_What you should do_. If a line in the entries contains the string "where", include that line in your answer.

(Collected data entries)
-- ==== Sys2Proof/WellFormed.lean ====
section
/-! DEFINITION. Which terms of `Instr` have a word of their own. Register numbers and immediates are bounded by their
types; the one check left is SYS, whose addresses 0x0E0 and 0x0EE are the words of CLS and RET (30_encoding.md R74, R77). -/

namespace Sys2Proof

/-- `i` is an instruction some word decodes to. -/
def Instr.wf : Instr → Bool
  | .sys nnn => nnn != 0x0E0 && nnn != 0x0EE
  | .cls | .ret | .jp _ | .call _ | .seByte _ _ | .sneByte _ _ | .seReg _ _ | .ldByte _ _ | .addByte _ _
  | .ldReg _ _ | .orReg _ _ | .andReg _ _ | .xorReg _ _ | .addReg _ _ | .sub _ _ | .shr _ _ | .subn _ _
  | .shl _ _ | .sneReg _ _ | .ldI _ | .jpV0 _ | .rnd _ _ | .drw _ _ _ | .skp _ | .sknp _ | .ldVxDT _
  | .ldVxK _ | .ldDTVx _ | .ldSTVx _ | .addI _ | .ldF _ | .ldB _ | .storeRegs _ | .loadRegs _ => true

end Sys2Proof
end

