-- ==== Sys2Proof/Safety.lean ====
section
/-! DEFINITION. The terms claims use: canonical memory, the bound on PC, the queue bound, a parked state, a safe run, and
weak fairness of a run. -/

namespace Sys2Proof.Safety

open Sys2Proof.Machine

/-- The state's memory is in canonical form. -/
abbrev memOk (s : State) : Prop := Memory.wf s.cfg.font s.mem

/-- PC is at most the largest target of JP V0,addr and every stack entry at most the largest return address, so that PC
arithmetic never overflows 16 bits (10_state.md R24). -/
abbrev pcBounded (s : State) : Prop := s.PC.toNat ≤ 0x10FE ∧ ∀ k : Fin 32, s.stack[k].toNat ≤ 0x1000

/-- The queue is within `QUEUE_BOUND` (60_exceptions.md R220). -/
def queueBounded (s : State) : Bool :=
  match s.cfg.queueBound with
  | none => true
  | some n => decide (s.queue.length ≤ n)

/-- PC holds the address of a jump to itself (70_reset_and_hazards.md R263). -/
def parked (s : State) : Bool :=
  decide (s.PC.toNat + 1 < memSize) && s.fetchWord == packAddr 0x1 (s.PC.setWidth 12)

/-- A completed cycle that wrote no more than the general registers `dest` marks: PC is `next`, `prevKeys` the sample,
every other register, every other field and every byte of memory as before. -/
def wroteRegs (s t : State) (next : Word) (dest : Reg → Bool) : Prop :=
  t = { s with V := t.V, PC := next, prevKeys := s.keys } ∧
  (∀ r, dest r = false → t.reg r = s.reg r) ∧
  ∀ a, t.byteAt a = s.byteAt a

/-- A completed cycle that wrote the result `v` to `V[x]` and the flag `f` to VF and nothing else; where both are VF,
`VF_WRITE_ORDER` says which stays (41_alu.md R120). -/
def wroteResultAndFlag (s t : State) (x : Reg) (v f : Byte) : Prop :=
  wroteRegs s t (s.PC + 2) (fun r => r == x || r == 15) ∧
  (x ≠ 15 → t.reg x = v ∧ t.reg 15 = f) ∧
  (x = 15 → s.cfg.vfWriteOrder = .flagLast → t.reg 15 = f) ∧
  (x = 15 → s.cfg.vfWriteOrder = .resultLast → t.reg 15 = v)

/-- The sprite's bit over pixel (px, py) when its origin is (x0, y0) (43_display.md R172): rows downward from `y0`, the
eight bits of a row rightward from `x0`, the most significant first. -/
def spritePixel (sprite : List Byte) (x0 y0 px py : Nat) : Bool :=
  decide (y0 ≤ py) && decide (x0 ≤ px) && decide (px < x0 + 8) &&
    ((sprite[py - y0]?).getD 0).getLsbD (7 - (px - x0))

/-- The mode is not `Faulted`. -/
def faultFree (s : State) : Bool :=
  match s.mode with
  | .faulted _ => false
  | .running | .paused | .closed => true

/-- `k` steps from `s` all give a next state, and none of those states has faulted. -/
def safeFor : Nat → State → Bool
  | 0, s => faultFree s
  | k + 1, s =>
    match step s with
    | .next t => faultFree s && safeFor k t
    | .fault _ => false
    | .refused _ => false

/-- An infinite run of the session with the event served at each point (60_exceptions.md R212). The events are the ones
the loop and the host produce, whatever chose them. -/
structure Run where
  state : Nat → State
  event : Nat → Event
  ready : ∀ n, eventReady (state n) (event n) = true
  serves : ∀ n, serve (event n) (state n) = .next (state (n + 1))

/-- Weak fairness, which the spec assumes of executions (60_exceptions.md R221): while the mode is `Running` or `Paused`
ticks keep occurring, while it is `Running` instruction events keep occurring, and a queued command is eventually
served. -/
def weaklyFair (r : Run) : Prop :=
  ∀ n,
    (∃ m, n ≤ m ∧ (r.event m = .timer ∨ (r.state m).mode.ended = true)) ∧
    (∃ m, n ≤ m ∧ (r.event m = .instruction ∨ (r.state m).mode ≠ .running)) ∧
    (∃ m, n ≤ m ∧ (r.event m = .command ∨ (r.state m).queue = [] ∨ (r.state m).mode.ended = true))

end Sys2Proof.Safety
end

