/-! ## Index register and memory -/

/-- LD I, ADD I and LD F write I alone: the 12-bit address, the sum modulo 2^16 with no flag, five times V[x]
(42_index_memory.md R140 to R142; that I wraps modulo 2^16 and is never masked is decision D7, log 18). -/
def Obligations.IndexLoadsWriteTheIndexAlone : Prop :=
  ∀ (x : Reg) (nnn : Addr) (s : State),
    (∃ t, exec (.ldI nnn) s = .next t ∧ t.I.toNat = nnn.toNat ∧
      t = { s with I := t.I, PC := s.PC + 2, prevKeys := s.keys }) ∧
    (∃ t, exec (.addI x) s = .next t ∧ t.I.toNat = (s.I.toNat + (s.reg x).toNat) % 65536 ∧
      t = { s with I := t.I, PC := s.PC + 2, prevKeys := s.keys }) ∧
    (∃ t, exec (.ldF x) s = .next t ∧ t.I.toNat = (s.reg x).toNat * 5 ∧
      t = { s with I := t.I, PC := s.PC + 2, prevKeys := s.keys })

/-- LD B in range stores the three decimal digits of V[x] at I and changes no other byte and no register; out of range it
commits nothing and the session faults with the lowest address past memory (the fault is decision D5, log 13). -/
def Obligations.DecimalDigitsAreStored : Prop :=
  ∀ (x : Reg) (s : State), memOk s →
    (s.indexAddr + 2 < 4096 → ∃ t, exec (.ldB x) s = .next t ∧
      (t.byteAt s.indexAddr).toNat = (s.reg x).toNat / 100 ∧
      (t.byteAt (s.indexAddr + 1)).toNat = (s.reg x).toNat / 10 % 10 ∧
      (t.byteAt (s.indexAddr + 2)).toNat = (s.reg x).toNat % 10 ∧
      (∀ a, a < s.indexAddr ∨ s.indexAddr + 3 ≤ a → t.byteAt a = s.byteAt a) ∧
      t = { s with mem := t.mem, PC := s.PC + 2, prevKeys := s.keys }) ∧
    (4096 ≤ s.indexAddr + 2 → exec (.ldB x) s =
      .next { s with mode := .faulted (.boundsHazard (.memoryRange (max s.indexAddr 4096))) })

/-- LD [I],Vx in range stores V[0]..V[x] at I, I+1, … and advances I by x + 1; no other byte and no general register
changes. Out of range it commits nothing and the session faults (the fault is decision D5, log 13). -/
def Obligations.RegisterDumpStoresAndAdvances : Prop :=
  ∀ (x : Reg) (s : State), memOk s →
    (s.indexAddr + x.val < 4096 → ∃ t, exec (.storeRegs x) s = .next t ∧
      (∀ r : Reg, r ≤ x → t.byteAt (s.indexAddr + r.val) = s.reg r) ∧
      (∀ a, a < s.indexAddr ∨ s.indexAddr + x.val + 1 ≤ a → t.byteAt a = s.byteAt a) ∧
      t.I.toNat = s.indexAddr + x.val + 1 ∧
      t = { s with mem := t.mem, I := t.I, PC := s.PC + 2, prevKeys := s.keys }) ∧
    (4096 ≤ s.indexAddr + x.val → exec (.storeRegs x) s =
      .next { s with mode := .faulted (.boundsHazard (.memoryRange (max s.indexAddr 4096))) })

/-- LD Vx,[I] in range loads V[0]..V[x] from I, I+1, … and advances I by x + 1; the registers above x and every byte of
memory are unchanged. Out of range it commits nothing and the session faults (the fault is decision D5, log 13). -/
def Obligations.RegisterLoadReadsAndAdvances : Prop :=
  ∀ (x : Reg) (s : State),
    (s.indexAddr + x.val < 4096 → ∃ t, exec (.loadRegs x) s = .next t ∧
      (∀ r : Reg, r ≤ x → t.reg r = s.byteAt (s.indexAddr + r.val)) ∧
      (∀ r : Reg, x < r → t.reg r = s.reg r) ∧
      (∀ a, t.byteAt a = s.byteAt a) ∧
      t.I.toNat = s.indexAddr + x.val + 1 ∧
      t = { s with V := t.V, I := t.I, PC := s.PC + 2, prevKeys := s.keys }) ∧
    (4096 ≤ s.indexAddr + x.val → exec (.loadRegs x) s =
      .next { s with mode := .faulted (.boundsHazard (.memoryRange (max s.indexAddr 4096))) })
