-- ==== Sys2Proof/Laws/Step.lean ====
section
/-! SUPPORT. What choosing and serving an event can do, said once: every claim about a step goes through these. -/

namespace Sys2Proof.Machine

/-- Taking the first ready event: it is ready, it comes from the list, and the events before it stay in place. -/
theorem takeReady_some {p : Event → Bool} {l rest : List Event} {e : Event} (h : takeReady p l = some (e, rest)) :
    p e = true ∧ ∃ l₁ l₂, l = l₁ ++ e :: l₂ ∧ rest = l₁ ++ l₂ ∧ ∀ d ∈ l₁, p d = false := by
  induction l generalizing rest with
  | nil => simp [takeReady] at h
  | cons d ds ih =>
    rw [takeReady] at h
    by_cases hd : p d = true
    · simp only [hd, if_true, Option.some.injEq, Prod.mk.injEq] at h
      obtain ⟨rfl, rfl⟩ := h
      exact ⟨hd, [], ds, by simp, by simp, by simp⟩
    · simp only [hd, if_false, Bool.false_eq_true] at h
      cases hr : takeReady p ds with
      | none => simp [hr] at h
      | some q =>
        obtain ⟨f, r⟩ := q
        simp only [hr, Option.some.injEq, Prod.mk.injEq] at h
        obtain ⟨rfl, rfl⟩ := h
        obtain ⟨he, l₁, l₂, h1, h2, h3⟩ := ih hr
        refine ⟨he, d :: l₁, l₂, by simp [h1], by simp [h2], ?_⟩
        intro c hc
        rcases List.mem_cons.1 hc with rfl | hc
        · exact Bool.eq_false_iff.2 hd
        · exact h3 c hc

/-- No event is taken iff none of the list is ready. -/
theorem takeReady_none {p : Event → Bool} {l : List Event} : takeReady p l = none ↔ ∀ d ∈ l, p d = false := by
  induction l with
  | nil => simp [takeReady]
  | cons d ds ih =>
    rw [takeReady]
    by_cases hd : p d = true
    · simp [hd]
    · cases hr : takeReady p ds with
      | none => simpa [hd] using ih.1 hr
      | some q =>
        simp only [hd, Bool.false_eq_true, if_false, reduceCtorEq, false_iff]
        intro hc
        have := ih.2 (fun c hc' => hc c (List.mem_cons_of_mem d hc'))
        simp [hr] at this

@[simp] theorem takeReady_head {p : Event → Bool} {e : Event} {es : List Event} (h : p e = true) :
    takeReady p (e :: es) = some (e, es) := by
  simp [takeReady, h]

/-- The free choice is always a ready event of a live session. -/
theorem eventReady_freeChoice (s : State) (h : s.mode.ended = false) : eventReady s s.freeChoice = true := by
  unfold State.freeChoice
  split
  · assumption
  · simp [eventReady, h]

/-- Choosing an event: it is ready, and the state it is served in differs from the old one in the agenda and the count of
free choices alone. -/
theorem chooseEvent_some {s t : State} {e : Event} (h : chooseEvent s = some (e, t)) :
    eventReady s e = true ∧ t = { s with agenda := t.agenda, choiceCount := t.choiceCount } := by
  unfold chooseEvent at h
  cases ht : takeReady (eventReady s) s.agenda with
  | some q =>
    obtain ⟨f, rest⟩ := q
    simp only [ht, Option.some.injEq, Prod.mk.injEq] at h
    obtain ⟨rfl, rfl⟩ := h
    exact ⟨(takeReady_some ht).1, rfl⟩
  | none =>
    simp only [ht] at h
    by_cases hm : s.mode.ended = true
    · simp [hm] at h
    · simp only [hm, Bool.false_eq_true, if_false, Option.some.injEq, Prod.mk.injEq] at h
      obtain ⟨rfl, rfl⟩ := h
      exact ⟨eventReady_freeChoice s (Bool.eq_false_iff.2 hm), rfl⟩

/-- Choosing no event: the session has ended and no event of the agenda is ready. -/
theorem chooseEvent_none {s : State} (h : chooseEvent s = none) :
    s.mode.ended = true ∧ ∀ e ∈ s.agenda, eventReady s e = false := by
  unfold chooseEvent at h
  cases ht : takeReady (eventReady s) s.agenda with
  | some q => simp [ht] at h
  | none =>
    simp only [ht] at h
    by_cases hm : s.mode.ended = true
    · exact ⟨hm, takeReady_none.1 ht⟩
    · simp [hm] at h

/-- A ready event at the head of the agenda is the one served. -/
theorem chooseEvent_head {s : State} {e : Event} {es : List Event} (ha : s.agenda = e :: es)
    (h : eventReady s e = true) : chooseEvent s = some (e, { s with agenda := es }) := by
  simp [chooseEvent, ha, takeReady_head h]

/-- A step: one chosen event served, or the named stop of an ended session. -/
theorem step_cases (s : State) :
    (∃ e t, chooseEvent s = some (e, t) ∧ step s = serve e t) ∨
    (chooseEvent s = none ∧ step s = .fault (endOf s.mode)) := by
  unfold step iterate
  cases h : chooseEvent s with
  | none => exact Or.inr ⟨rfl, rfl⟩
  | some q => exact Or.inl ⟨q.1, q.2, rfl, rfl⟩

/-- A step with a ready event at the head of the agenda serves it. -/
theorem step_head {s : State} {e : Event} {es : List Event} (ha : s.agenda = e :: es)
    (h : eventReady s e = true) : step s = serve e { s with agenda := es } := by
  simp [step, iterate, chooseEvent_head ha h]

/-- A cycle: the fetch is out of range, or the word is illegal, or the decoded instruction runs. -/
theorem cycle_cases (s : State) :
    (memSize < s.PC.toNat + 2 ∧
      cycle s = .next (s.enterFault (.boundsHazard (.memoryRange (max s.PC.toNat memSize))))) ∨
    (s.PC.toNat + 2 ≤ memSize ∧ decode s.fetchWord = none ∧
      cycle s = .next (s.enterFault (.unrecognizedOpcode s.fetchWord))) ∨
    (∃ i, s.PC.toNat + 2 ≤ memSize ∧ decode s.fetchWord = some i ∧ cycle s = exec i s) := by
  by_cases h : s.PC.toNat + 2 ≤ memSize
  · have hk := fun k => checked_of_inRange (s := s) (k := k) (Or.inr h : 2 = 0 ∨ s.PC.toNat + 2 ≤ memSize)
    cases hd : decode s.fetchWord with
    | none => exact Or.inr (Or.inl ⟨h, rfl, by simp only [cycle, hk, hd]; rfl⟩)
    | some i => exact Or.inr (Or.inr ⟨i, h, rfl, by simp only [cycle, hk, hd]⟩)
  · have h : memSize < s.PC.toNat + 2 := by omega
    exact Or.inl ⟨h, checked_of_outOfRange h (by decide)⟩

/-- Serving an event: a cycle where the mode and the event ask for one, else the event's own update. -/
theorem serve_cases (e : Event) (s : State) :
    (e = .instruction ∧ s.mode = .running ∧ serve e s = cycle s) ∨
    (∃ q, e = .command ∧ s.mode = .paused ∧ s.queue = .step :: q ∧ serve e s = cycle { s with queue := q }) ∨
    (∃ t, serve e s = .next t ∧ t = { s with DT := t.DT, ST := t.ST, keys := t.keys, mode := t.mode, queue := t.queue, dirty := t.dirty, lastSnapshot := t.lastSnapshot }) := by
  cases e with
  | instruction =>
    by_cases h : s.mode = .running
    · exact Or.inl ⟨rfl, h, by simp [serve, h]⟩
    · exact Or.inr (Or.inr ⟨s, by simp [serve, h], rfl⟩)
  | timer => exact Or.inr (Or.inr ⟨_, rfl, rfl⟩)
  | command =>
    cases hq : s.queue with
    | nil => exact Or.inr (Or.inr ⟨s, by simp [serve, hq], rfl⟩)
    | cons c q =>
      cases c with
      | step =>
        by_cases h : s.mode = .paused
        · exact Or.inr (Or.inl ⟨q, rfl, h, rfl, by simp [serve, hq, serveCommand, h]⟩)
        · exact Or.inr (Or.inr ⟨{ s with queue := q }, by simp [serve, hq, serveCommand, h], rfl⟩)
      | pause => exact Or.inr (Or.inr ⟨_, by simp only [serve, hq, serveCommand]; rfl, rfl⟩)
      | setKeyMap m => exact Or.inr (Or.inr ⟨_, by simp only [serve, hq, serveCommand]; rfl, rfl⟩)
      | close => exact Or.inr (Or.inr ⟨_, by simp only [serve, hq, serveCommand]; rfl, rfl⟩)
  | enqueue c => exact Or.inr (Or.inr ⟨_, rfl, rfl⟩)
  | writeKeys m => exact Or.inr (Or.inr ⟨_, rfl, rfl⟩)
  | snapshot => exact Or.inr (Or.inr ⟨_, rfl, rfl⟩)

end Sys2Proof.Machine
end

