theorem exec_skp_of_none {x : Reg} {s : State} (h : keyPressed s.cfg.keyIndexPolicy s.keys (s.reg x) = none) :
    exec (.skp x) s = raiseHazard (.keyIndex (s.reg x)) s := by
  simp only [exec, execSkp, State.sample, h]

theorem exec_sknp_of_none {x : Reg} {s : State} (h : keyPressed s.cfg.keyIndexPolicy s.keys (s.reg x) = none) :
    exec (.sknp x) s = raiseHazard (.keyIndex (s.reg x)) s := by
  simp only [exec, execSknp, State.sample, h]

/-- Settles O31: SKP skips on the answer of `keyPressed`, SKNP on its negation, and both fault where it has none. -/
theorem keySkipsTestTheSample : Obligations.KeySkipsTestTheSample := by
  intro x s
  refine ⟨fun h => ?bit, fun hk hp => ?notPressed, fun hk hp => ?fault⟩
  case bit =>
    have hkey := keyPressed_eq_bit s.keys h
    rw [exec_skp_of_some hkey, exec_sknp_of_some hkey]
    refine ⟨skipIf_wroteRegs s Iff.rfl, ?_⟩
    rw [← ite_not]
    exact skipIf_wroteRegs s (by rw [Bool.not_eq_true', Bool.not_eq_true])
  case notPressed =>
    have hkey : keyPressed s.cfg.keyIndexPolicy s.keys (s.reg x) = some false := hp ▸ keyPressed_notPressed s.keys hk
    rw [exec_skp_of_some hkey, exec_sknp_of_some hkey]
    exact ⟨⟨_, skipIf_eq false s, wroteRegs_retire s _ _⟩, ⟨_, skipIf_eq true s, wroteRegs_retire s _ _⟩⟩
  case fault =>
    have hkey : keyPressed s.cfg.keyIndexPolicy s.keys (s.reg x) = none := hp ▸ keyPressed_fault s.keys hk
    exact ⟨exec_skp_of_none hkey, exec_sknp_of_none hkey⟩

/-! ## The key wait -/

/-- A key is released iff it was held at the previous sample and is not held now (44_timers_keys.md R185). -/
theorem State.getLsbD_releasedKeys (s : State) {k : Nat} (hk : k < 16) :
    s.releasedKeys.getLsbD k = (s.prevKeys.getLsbD k && !s.keys.getLsbD k) := by
  simp [State.releasedKeys, State.sample, hk]

/-- The lowest key is the set bit with none set below it. -/
theorem lowestKey_eq {m : Word} {k : Nat} (hk : k < 16) (hset : m.getLsbD k = true)
    (hlow : ∀ j, j < k → m.getLsbD j = false) : lowestKey m = k := by
  have hfind : (List.range 16).find? (fun j => m.getLsbD j) = some k :=
    List.find?_range_eq_some.2 ⟨hset, List.mem_range.2 hk, fun j hj => by simp [hlow j hj]⟩
  rw [lowestKey, hfind, Option.getD_some]

theorem exec_ldVxK_of_released {x : Reg} {s : State} (h : s.releasedKeys ≠ 0) :
    exec (.ldVxK x) s = complete s (s.setReg x (trunc8 (lowestKey s.releasedKeys))) := if_neg h

theorem exec_ldVxK_of_none {x : Reg} {s : State} (h : s.releasedKeys = 0) :
    exec (.ldVxK x) s = .next (s.retire s.PC) := if_pos h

_Exercise response_.
/-- A completed cycle that wrote the result `v` to `V[x]` and the flag `f` to VF and nothing else; where both are VF,
structure Run where
/-- Serving an event: a cycle where the mode and the event ask for one, else the event's own update. -/
/-- Settles O31: SKP skips on the answer of `keyPressed`, SKNP on its negation, and both fault where it has none. -/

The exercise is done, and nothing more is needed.